Show each line from the records below in which the word "command" occurs.

====

theorem recording_congr {s t : State} (k : Nat) (h : t.reg Reg.tpTpCtrl = s.reg Reg.tpTpCtrl)
    (h' : t.reg (Reg.topIslStat 20) = s.reg (Reg.topIslStat 20)) : recording t k = recording s k := by
  unfold recording islPowered islInReset State.bit State.fld
  rw [h, h']

theorem calm_congr {s t : State} {a : Nat} (h : t.reg Reg.tpTpCtrl = s.reg Reg.tpTpCtrl)
    (h' : t.reg (Reg.topIslStat 20) = s.reg (Reg.topIslStat 20)) : calm t a = calm s a := by
  simp [calm, tapsOff, recording_congr _ h h']

/-- A calm register is as the command's own effect left it. -/
theorem finish_reg_calm (s t : State) (a : Nat) (h : calm t a = true) : (finish s t).reg a = t.reg a := by
  simp only [calm, tapsOff, Bool.and_eq_true, Bool.not_eq_true', Bool.or_eq_true, Bool.or_eq_false_iff] at h
  rcases h.2 with h2 | h2
  · exact finish_reg s t a (by simp [noteReg, h.1, h2])
  · have hr : recording (mapEdges s t) 2 = false := by
      rw [recording_congr (s := t) 2 (mapEdges_reg s t _ (by decide)) (mapEdges_reg s t _ (by decide))]; exact h2.2
    rw [finish, plicLatch_reg, recordIrqs, hr, if_neg (by simp)]
    exact mapEdges_reg s t a h.1

/-! ### The other fields after a command -/

@[simp] theorem finish_dt (s t : State) : (finish s t).dt = t.dt := congrArg (·.dt) (finish_aside s t).bare

@[simp] theorem finish_dtFrac (s t : State) : (finish s t).dtFrac = t.dtFrac := congrArg (·.dtFrac) (finish_aside s t).bare

@[simp] theorem finish_freeCtr (s t : State) : (finish s t).freeCtr = t.freeCtr := congrArg (·.freeCtr) (finish_aside s t).bare

@[simp] theorem finish_resp (s t : State) : (finish s t).resp = t.resp := congrArg (·.resp) (finish_aside s t).bare

@[simp] theorem finish_snap (s t : State) : (finish s t).snap = t.snap := congrArg (·.snap) (finish_aside s t).bare

@[simp] theorem finish_hold (s t : State) : (finish s t).hold = t.hold := congrArg (·.hold) (finish_aside s t).bare

@[simp] theorem finish_l2 (s t : State) : (finish s t).l2 = t.l2 := congrArg (·.l2) (finish_aside s t).bare

@[simp] theorem finish_tstore (s t : State) : (finish s t).tstore = t.tstore := congrArg (·.tstore) (finish_aside s t).bare

@[simp] theorem finish_dram (s t : State) : (finish s t).dram = t.dram := congrArg (·.dram) (finish_aside s t).bare

/-- A pound other than the tap pounds is as the command's own effect left it. -/
theorem finish_pound (s t : State) (p : Nat) (h : isTap p = false) : (finish s t).pound p = t.pound p :=
  (finish_aside s t).pounds p h

/-- While no tap records, every pound is. -/
theorem finish_pounds (s t : State) (h : tapsOff t = true) : (finish s t).pounds = t.pounds := by
  simp only [tapsOff, Bool.not_eq_true', Bool.or_eq_false_iff] at h
  have hr : recording (mapEdges s t) 2 = false := by
    rw [recording_congr (s := t) 2 (mapEdges_reg s t _ (by decide)) (mapEdges_reg s t _ (by decide))]; exact h.2
  obtain ⟨x, hx⟩ := plicLatch_plic (recordIrqs s (mapEdges s t))
  rw [finish, hx, recordIrqs, hr, if_neg (by simp)]
  exact mapEdges_pounds s t

@[simp] theorem finish_gen (s t : State) : (finish s t).gen = t.gen := congrArg (·.gen) (finish_aside s t).bare

@[simp] theorem finish_pp (s t : State) : (finish s t).pp = t.pp := congrArg (·.pp) (finish_aside s t).bare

====

Written answer:
/-- A calm register is as the command's own effect left it. -/
/-! ### The other fields after a command -/
/-- A pound other than the tap pounds is as the command's own effect left it. -/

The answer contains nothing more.